◆ **Supplied entries**
-- ==== Sys2Proof/Machine/Save.lean ====
section
/-! DEFINITION. Saving a team and restoring it (R103, R314, R353, R354, R384 to R391): the check and the ordered stop, the report, the
drain to the save area, the placing of streams on the cores of a tile group, and the replay of frozen copies. -/

namespace Sys2Proof.Machine

/-! The save area (R384) -/

/-- SASZ. -/
def saveSize (r : LaunchRec) : Nat := 4096 + 4 * r.tgcols * r.nstrm * (r.spbanks + 2) * 65536

/-- The translations of a range for an access, piece by piece of 4 KiB, a page once; or the first failure and its address. -/
def State.rangePages (s : State) (m : Nat) (need : Need) : Nat → Nat → Nat → List TlbEntry → Except (XlErr × Nat) (List TlbEntry)
  | 0, _, _, acc => .ok acc
  | f + 1, va, n, acc =>
    if n = 0 then .ok acc
    else match s.access none m va need false with
      | .error e => .error (e, va)
      | .ok x =>
        let k := 4096 - va % 4096
        s.rangePages m need f (va + k) (n - k) (if acc.contains x.page then acc else x.page :: acc)

/-- Step 1 of R385, and the translation of a restore's read: every page of the save area. -/
def State.saveAreaPages (s : State) (m : Nat) (need : Need) : Except (XlErr × Nat) (List TlbEntry) :=
  match (s.mx m).team with
  | some t => s.rangePages m need (saveSize t.lr / 4096 + 2) (s.mx m).savea.toNat (saveSize t.lr) []
  | none => .ok []

/-- The SAVE fault (R388): reason 1 TRANSL, 2 PERM, 3 INVALID; the core named is tier 0 of the first logical column (R380). -/
def State.saveFault (s : State) (m reason addr : Nat) : State :=
  let x := s.mx m
  let (core, size) := match x.team with
    | some t => (s.coreOf t.stack 0 t.col, saveSize t.lr)
    | none => (0, 0)
  let f : FaultInfo := { code := 0x12, reason := reason, space := spG, addr := addr, aux := size }
  (s.queueEvent 0x12 m (recordBytes f 8 core 0 m 0 x.gen.toNat s.dclk.toNat)).goFaulted m

/-- The reason of a failed translation or read of the save area: PERM, INVALID where a block of it is uncorrectable, else TRANSL (R388). -/
def XlErr.saveReason (e : XlErr) : Nat := if e.code = 4 then 2 else if e.code = 6 then 3 else 1

/-- The first address of a save area, from `va` on, that lies in an uncorrectable block. -/
def State.areaBad (s : State) (l : List TlbEntry) : Nat → Nat → Option Nat
  | 0, _ => none
  | n + 1, va =>
    match (l.find? fun e => decide (e.va ≤ va ∧ va < e.va + e.size)).bind fun e => (s.badIn (e.paOf va) 4096).map fun b => va + (b - e.paOf va) with
    | some a => some a
    | none => s.areaBad l n (va + 4096)

/-- The translations of a save's first step would stall on the frames of an exchange (R392): the save begins after it. -/
def State.areaStalls (s : State) (m : Nat) : Bool :=
  match s.exchange, s.saveAreaPages m .write with
  | some x, .ok l => l.any x.maps
  | _, _ => false

/-- A checkpoint, drain or swap of a bound team begins: the check, then the ordered stop. -/
def State.beginSave (s : State) (m : Nat) (k : EndKind) : State :=
  match s.saveAreaPages m .write with
  | .error (e, va) => s.saveFault m e.saveReason va
  | .ok l => s.setMx m { s.mx m with ending := some k, savePages := l }

/-- A kill of a bound team begins (R316). -/
def State.beginKill (s : State) (m : Nat) : State := s.setMx m { s.mx m with ending := some .kill }

/-- A drain of a team with a held stream acts as a checkpoint (R381). -/
def State.anyHeld (s : State) (m : Nat) : Bool := (s.teamSlots m).any fun e => (s.stream e.1 e.2).held

/-! The stop (R385 step 2) -/

/-- Scalar operations whose results a stopping team still waits for, replies that read the scratchpad, and peer images. A value that an uncorrectable
error has lost is not delivered: the loss is kept for its first consumer, in the saved team too (R214). -/
def State.stopPending (s : State) (m : Nat) : Bool :=
  (s.reqs.any fun r => r.mx == m && r.ref.isSome && !r.isCredit && (r.dest.isSome || r.bw.isSome) && !(r.performed && r.err.isSome))
    || (s.emits.any fun e => e.ref.mx == m) || (s.peers.any fun p => p.ref.mx == m)

/-- Accesses of the team's sequencers still to be performed (R385 step 4): scalar ones, the credits and arrivals that finished copies have
sent to barriers, and the data reads of KV commands that the chiplet has not taken up yet. -/
def State.accessPending (s : State) (m : Nat) : Bool :=
  (s.reqs.any fun r => r.mx == m && (r.ref.isSome || r.isCredit) && !r.performed) || s.kvs.any fun k => k.ref.mx == m && !k.started

/-! Freezing (R353, R385 step 3) -/

/-- Copies of a team that a stop freezes: all but block transfers, and those whose last unit has been performed, which complete normally. -/
def Copy.freezes (c : Copy) (m : Nat) : Bool := c.ref.mx == m && c.kind != .bt && !c.allDone

def State.freezeCopies (s : State) (m : Nat) : State :=
  { s with copies := s.copies.map fun c => if c.freezes m then { c with frozen := true } else c }

/-! The report (R385 step 6) -/

/-- The bytes of a stream's window, by window offset. -/
def Core.windowBytes (c : Core) (x : Stream) : Memory :=
  x.banks.zipIdx.flatMap fun b =>
    c.sp.filterMap fun e =>
      if 65536 * b.1.bank ≤ e.1 ∧ e.1 < 65536 * (b.1.bank + 1) then some (65536 * b.2 + (e.1 - 65536 * b.1.bank), e.2) else none

/-- The streams of a team with their windows (R386). -/
def State.teamImage (s : State) (m : Nat) : List (Stream × Memory) :=
  (s.teamSlots m).map fun e => (s.stream e.1 e.2, (s.core e.1).windowBytes (s.stream e.1 e.2))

◆ **Directions for this task**
Each line from the top of the entries above through the line containing "its address. -/" must be transcribed exactly, and no other line may appear.

◆ **Output below**
-- ==== Sys2Proof/Machine/Save.lean ====
section
/-! DEFINITION. Saving a team and restoring it (R103, R314, R353, R354, R384 to R391): the check and the ordered stop, the report, the
drain to the save area, the placing of streams on the cores of a tile group, and the replay of frozen copies. -/

namespace Sys2Proof.Machine

/-! The save area (R384) -/

/-- SASZ. -/
def saveSize (r : LaunchRec) : Nat := 4096 + 4 * r.tgcols * r.nstrm * (r.spbanks + 2) * 65536

/-- The translations of a range for an access, piece by piece of 4 KiB, a page once; or the first failure and its address. -/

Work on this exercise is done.